Find all lines with the word "attachBuf" in the material, then copy them.

• RECORDS TO USE:
+--
-- ==== Sys2Proof/Laws/State.lean ====
section
/-! SUPPORT. One lemma per field of State per update: what it leaves, true by unfolding. -/

namespace Sys2Proof.Machine

open Sys2Proof

/-! ## modGlb -/

@[simp] theorem modGlb_pending (f : Glb → Glb) (s : State) : (modGlb f s).pending = s.pending := rfl
@[simp] theorem modGlb_glb (f : Glb → Glb) (s : State) : (modGlb f s).glb = f s.glb := rfl
@[simp] theorem modGlb_eps (f : Glb → Glb) (s : State) : (modGlb f s).eps = s.eps := rfl
@[simp] theorem modGlb_swc (f : Glb → Glb) (s : State) : (modGlb f s).swc = s.swc := rfl
@[simp] theorem modGlb_pool (f : Glb → Glb) (s : State) : (modGlb f s).pool = s.pool := rfl
@[simp] theorem modGlb_rte (f : Glb → Glb) (s : State) : (modGlb f s).rte = s.rte := rfl
@[simp] theorem modGlb_tick (f : Glb → Glb) (s : State) : (modGlb f s).tick = s.tick := rfl
@[simp] theorem modGlb_mem (f : Glb → Glb) (s : State) : (modGlb f s).mem = s.mem := rfl
@[simp] theorem modGlb_tly (f : Glb → Glb) (s : State) : (modGlb f s).tly = s.tly := rfl
@[simp] theorem modGlb_col (f : Glb → Glb) (s : State) : (modGlb f s).col = s.col := rfl
@[simp] theorem modGlb_arr (f : Glb → Glb) (s : State) : (modGlb f s).arr = s.arr := rfl
@[simp] theorem modGlb_svc (f : Glb → Glb) (s : State) : (modGlb f s).svc = s.svc := rfl
@[simp] theorem modGlb_pwr (f : Glb → Glb) (s : State) : (modGlb f s).pwr = s.pwr := rfl
@[simp] theorem modGlb_lanes (f : Glb → Glb) (s : State) : (modGlb f s).lanes = s.lanes := rfl
@[simp] theorem modGlb_mgt (f : Glb → Glb) (s : State) : (modGlb f s).mgt = s.mgt := rfl
@[simp] theorem modGlb_fuses (f : Glb → Glb) (s : State) : (modGlb f s).fuses = s.fuses := rfl
@[simp] theorem modGlb_freeCount (f : Glb → Glb) (s : State) : (modGlb f s).freeCount = s.freeCount := rfl
@[simp] theorem modGlb_attachBuf (f : Glb → Glb) (s : State) : (modGlb f s).attachBuf = s.attachBuf := rfl

/-! ## modSwc -/

@[simp] theorem modSwc_pending (f : Swc → Swc) (s : State) : (modSwc f s).pending = s.pending := rfl
@[simp] theorem modSwc_glb (f : Swc → Swc) (s : State) : (modSwc f s).glb = s.glb := rfl
@[simp] theorem modSwc_eps (f : Swc → Swc) (s : State) : (modSwc f s).eps = s.eps := rfl
@[simp] theorem modSwc_swc (f : Swc → Swc) (s : State) : (modSwc f s).swc = f s.swc := rfl
@[simp] theorem modSwc_pool (f : Swc → Swc) (s : State) : (modSwc f s).pool = s.pool := rfl
@[simp] theorem modSwc_rte (f : Swc → Swc) (s : State) : (modSwc f s).rte = s.rte := rfl
@[simp] theorem modSwc_tick (f : Swc → Swc) (s : State) : (modSwc f s).tick = s.tick := rfl
@[simp] theorem modSwc_mem (f : Swc → Swc) (s : State) : (modSwc f s).mem = s.mem := rfl
@[simp] theorem modSwc_tly (f : Swc → Swc) (s : State) : (modSwc f s).tly = s.tly := rfl
@[simp] theorem modSwc_col (f : Swc → Swc) (s : State) : (modSwc f s).col = s.col := rfl
@[simp] theorem modSwc_arr (f : Swc → Swc) (s : State) : (modSwc f s).arr = s.arr := rfl
@[simp] theorem modSwc_svc (f : Swc → Swc) (s : State) : (modSwc f s).svc = s.svc := rfl
@[simp] theorem modSwc_pwr (f : Swc → Swc) (s : State) : (modSwc f s).pwr = s.pwr := rfl
@[simp] theorem modSwc_lanes (f : Swc → Swc) (s : State) : (modSwc f s).lanes = s.lanes := rfl
@[simp] theorem modSwc_mgt (f : Swc → Swc) (s : State) : (modSwc f s).mgt = s.mgt := rfl
@[simp] theorem modSwc_fuses (f : Swc → Swc) (s : State) : (modSwc f s).fuses = s.fuses := rfl
@[simp] theorem modSwc_freeCount (f : Swc → Swc) (s : State) : (modSwc f s).freeCount = s.freeCount := rfl
@[simp] theorem modSwc_attachBuf (f : Swc → Swc) (s : State) : (modSwc f s).attachBuf = s.attachBuf := rfl

/-! ## modPool -/

@[simp] theorem modPool_pending (f : Pool → Pool) (s : State) : (modPool f s).pending = s.pending := rfl
@[simp] theorem modPool_glb (f : Pool → Pool) (s : State) : (modPool f s).glb = s.glb := rfl
@[simp] theorem modPool_eps (f : Pool → Pool) (s : State) : (modPool f s).eps = s.eps := rfl
@[simp] theorem modPool_swc (f : Pool → Pool) (s : State) : (modPool f s).swc = s.swc := rfl
@[simp] theorem modPool_pool (f : Pool → Pool) (s : State) : (modPool f s).pool = f s.pool := rfl
@[simp] theorem modPool_rte (f : Pool → Pool) (s : State) : (modPool f s).rte = s.rte := rfl
@[simp] theorem modPool_tick (f : Pool → Pool) (s : State) : (modPool f s).tick = s.tick := rfl
@[simp] theorem modPool_mem (f : Pool → Pool) (s : State) : (modPool f s).mem = s.mem := rfl
@[simp] theorem modPool_tly (f : Pool → Pool) (s : State) : (modPool f s).tly = s.tly := rfl
@[simp] theorem modPool_col (f : Pool → Pool) (s : State) : (modPool f s).col = s.col := rfl
@[simp] theorem modPool_arr (f : Pool → Pool) (s : State) : (modPool f s).arr = s.arr := rfl
@[simp] theorem modPool_svc (f : Pool → Pool) (s : State) : (modPool f s).svc = s.svc := rfl
@[simp] theorem modPool_pwr (f : Pool → Pool) (s : State) : (modPool f s).pwr = s.pwr := rfl
@[simp] theorem modPool_lanes (f : Pool → Pool) (s : State) : (modPool f s).lanes = s.lanes := rfl
@[simp] theorem modPool_mgt (f : Pool → Pool) (s : State) : (modPool f s).mgt = s.mgt := rfl
@[simp] theorem modPool_fuses (f : Pool → Pool) (s : State) : (modPool f s).fuses = s.fuses := rfl
@[simp] theorem modPool_freeCount (f : Pool → Pool) (s : State) : (modPool f s).freeCount = s.freeCount := rfl
@[simp] theorem modPool_attachBuf (f : Pool → Pool) (s : State) : (modPool f s).attachBuf = s.attachBuf := rfl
+--
• SOLUTION FOR THIS TASK:
@[simp] theorem modGlb_attachBuf (f : Glb → Glb) (s : State) : (modGlb f s).attachBuf = s.attachBuf := rfl
@[simp] theorem modSwc_attachBuf (f : Swc → Swc) (s : State) : (modSwc f s).attachBuf = s.attachBuf := rfl
@[simp] theorem modPool_attachBuf (f : Pool → Pool) (s : State) : (modPool f s).attachBuf = s.attachBuf := rfl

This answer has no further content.